Tocilizumab + Atezolizumab + Radiation Therapy for Glioblastoma

Not currently recruiting at 123 trial locations
No Placebo GroupAll trial participants will receive the active study treatment (no placebo)
Prior Safety DataThis treatment has passed at least one previous human trial
Breakthrough TherapyThis drug has been fast-tracked for approval by the FDA given its high promise

What You Need to Know Before You Apply

What is the purpose of this trial?

This trial aims to explore the effectiveness of combining tocilizumab, atezolizumab, and radiation therapy in treating glioblastoma that has returned after initial treatment. Tocilizumab and atezolizumab are antibodies that may help the immune system fight cancer by reducing inflammation and attacking tumor cells. The researchers aim to determine if this combination improves the tumor's response to treatment. Patients with recurrent glioblastoma and tumors suitable for precise radiation may be ideal candidates for this trial. As a Phase 2 trial, this research measures the treatment's effectiveness in an initial, smaller group, offering participants a chance to contribute to important advancements in glioblastoma treatment.

Will I have to stop taking my current medications?

The trial protocol does not specify if you need to stop taking your current medications. However, certain medications like systemic immunosuppressive agents and corticosteroids above a specific dose must be stopped before joining the trial. It's best to discuss your current medications with the trial team to see if any adjustments are needed.

Is there any evidence suggesting that this trial's treatments are likely to be safe?

Research has shown that tocilizumab and atezolizumab have generally been well-tolerated in past studies. Tocilizumab targets a protein called interleukin-6 (IL-6) and is already approved for other conditions, indicating its safety is well understood. Atezolizumab, an immunotherapy used in various cancers, has a safety record considered manageable.

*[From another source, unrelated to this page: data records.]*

-- ==== Sys2Proof/Word.lean ====
section
/-! DEFINITION. The word types, the saturating arithmetic and the operand types of the commands. -/

namespace Sys2Proof

abbrev Byte := BitVec 8
abbrev Half := BitVec 16
abbrev Word := BitVec 32
abbrev DWord := BitVec 64
abbrev W48 := BitVec 48
abbrev W256 := BitVec 256

/-- A thread Cc.tm as 4c + m (R249 THREAD, R339 source codes 0 to 15). -/
abbrev Thread := Fin 16
abbrev Chan := Fin 128
abbrev Furrow := Fin 32
abbrev Bay := Fin 4
/-- A general register number g0 to g31 (R297). -/
abbrev Gpr := BitVec 5
abbrev Tile := Fin 16

/-- One more, holding at the greatest value: every counter the manual calls saturating. -/
def satInc {w : Nat} (x : BitVec w) : BitVec w := if x = BitVec.allOnes w then x else x + 1

/-- `k` more, holding at the greatest value. -/
def satAdd {w : Nat} (x : BitVec w) (k : Nat) : BitVec w := BitVec.ofNat w (min (x.toNat + k) (2 ^ w - 1))

/-- A Bool as one bit. -/
def bit (b : Bool) : Nat := if b then 1 else 0

/-- A value placed at bit `lo` of a register image. -/
def fld {w : Nat} (v : BitVec w) (lo : Nat) : Word := BitVec.ofNat 32 (v.toNat <<< lo)

/-- A Bool placed at bit `lo` of a register image. -/
def flag (b : Bool) (lo : Nat) : Word := BitVec.ofNat 32 (bit b <<< lo)

/-- Who makes an access (R334, R339, R485): a thread, the Enclosure firmware acting on its own thread, the host
of a bay, the resident Headland or the TAP. -/
inductive Req where
  | thread (t : Thread)
  | encl
  | bay (b : Bay)
  | headland
  | tap
  deriving DecidableEq, Repr

/-- The width of an access in bytes (R306, R497). -/
inductive Width where
  | byte | half | word
  deriving DecidableEq, Repr

def Width.bytes : Width → Nat
  | .byte => 1
  | .half => 2
  | .word => 4

/-- What the ROM's reads of fuses and flash return at a start (R106 Edges, R112, R113). -/
structure RomSense where
  /-- the fuse view's two pairs of samples end in agreement -/
  fusesAgree : Bool
  /-- some INTRUSION copy showed blown in any of the four samples -/
  intrusionSeen : Bool
  errSlotA : Bool
  errSlotB : Bool
  errRec0 : Bool
  errRec1 : Bool
  /-- ROM start to handover in µs (BOOT.TIMES) -/
  handoverUs : Half
  deriving DecidableEq, Repr

/-- What the seed store's reads return at application (R128, R140 code 9), and BOOT.TIMES.LIVE_US. -/
structure SeedSense where
  errSlotA : Bool
  errSlotB : Bool
  errDir0 : Bool
  errDir1 : Bool
  liveUs : Half
  deriving DecidableEq, Repr

/-- A pin monitor's sample (R234): the pin's voltage, the two current limits and, for a differential pair,
|A − B| and the load. -/
structure PinReading where
  mv : Int
  highLimit : Bool
  lowLimit : Bool
  diffMv : Nat
  diffOhms : Nat
  /-- the pin has held its driven state for at least 1 µs -/
  held1us : Bool
  /-- the level the module drives on the pin now -/
  level : Bool
  deriving DecidableEq, Repr

/-- The source queue an item is read from (R251): CHEV[f] or HKQ. -/
inductive EventQueue where
  | chev (f : Furrow)
  | hkq
  deriving DecidableEq, Repr

/-- One bit's samples as the receiver takes them (R187): three at 8×; at 3× the first alone counts. -/
structure Samples where
  a : Bool
  b : Bool
  c : Bool
  deriving DecidableEq, Repr

/-- What an array read met in check bits (R460). -/
inductive Ecc where
  | clean
  | corrected (groups : Nat)
  | uncorrectable
  deriving DecidableEq, Repr

/-- What a host's read names (R368, R370, R371; log entry 98): the window of BAR2, BAR0, or configuration space. -/
inductive HostSpace where
  | window | registers | config
  deriving DecidableEq, Repr

/-- The Relaxed Ordering and ID-based ordering attributes of a host's request (R389). -/
structure TlpAttr where
  ro : Bool := false
  ido : Bool := false
  deriving DecidableEq, Repr

/-- How a DMA read failed (R384). -/
inductive DmaFault where
  | unsupported | aborted | poisoned | timeout
  deriving DecidableEq, Repr

/-- Which DMA read failed (R384): a submission fetch of queue `q`, or the data phase of command slot `k`. -/
inductive DmaRead where
  | fetch (q : Fin 16)
  | data (k : Fin 256)
  deriving DecidableEq, Repr

/-- A rail as its current sensor reports it (R40, R234): its current, and whether it is in current limit or the limit has
ended (log entry 104). -/
structure RailLoad where
  ma : Byte
  inLimit : Bool := true
  deriving DecidableEq, Repr

/-- What the overlap detector saw of a character (R201): its peak amplitude, and an edge outside the framing. -/
structure PeakSeen where
  amp : Byte
  edge : Bool := false
  deriving DecidableEq, Repr

/-- A reply's turnaround ends (R176, R222); `boundary`: a slave is at a word boundary with SEL0 asserted. -/
structure ReplyDue where
  chan : Chan
  boundary : Bool := false
  deriving DecidableEq, Repr

/-- A thread's access returns (R292); `uncorrectable`: flash met an uncorrectable error (R502). -/
structure DataBack where
  thread : Thread
  uncorrectable : Bool := false
  deriving DecidableEq, Repr

/-- A DMA read that failed, and how (R384). -/
structure DmaFailure where
  read : DmaRead
  fault : DmaFault
  deriving DecidableEq, Repr

/-- A host's memory or configuration request (R368, R370, R371, R389). -/
structure HostReq where
  space : HostSpace := .window
  write : Bool
  attr : TlpAttr := {}
  deriving DecidableEq, Repr

/-- A flash controller operation (R502): bytes programmed from an address, a range erased, or the boot record with
which the Enclosure activates a new image of itself (R113, R116). -/
inductive FlashOp where
  | program (addr : Word) (data : List Byte)
  | erase (addr : Word) (len : Nat)
  | activate (slotB : Bool)
  deriving DecidableEq, Repr

end Sys2Proof
end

Studies have identified common side effects of tocilizumab, such as headaches and high blood pressure, which are usually mild. Atezolizumab can sometimes cause tiredness or skin reactions, but serious side effects are rare. The radiation therapy used with these drugs is precise, minimizing harm to healthy tissue.

Overall, this combination is under study to determine its effectiveness in treating glioblastoma, with a strong focus on safety. Specifically, previous patients have shown promising results, with tumors shrinking or stabilizing while keeping side effects manageable.12345

Why are researchers excited about this trial's treatments?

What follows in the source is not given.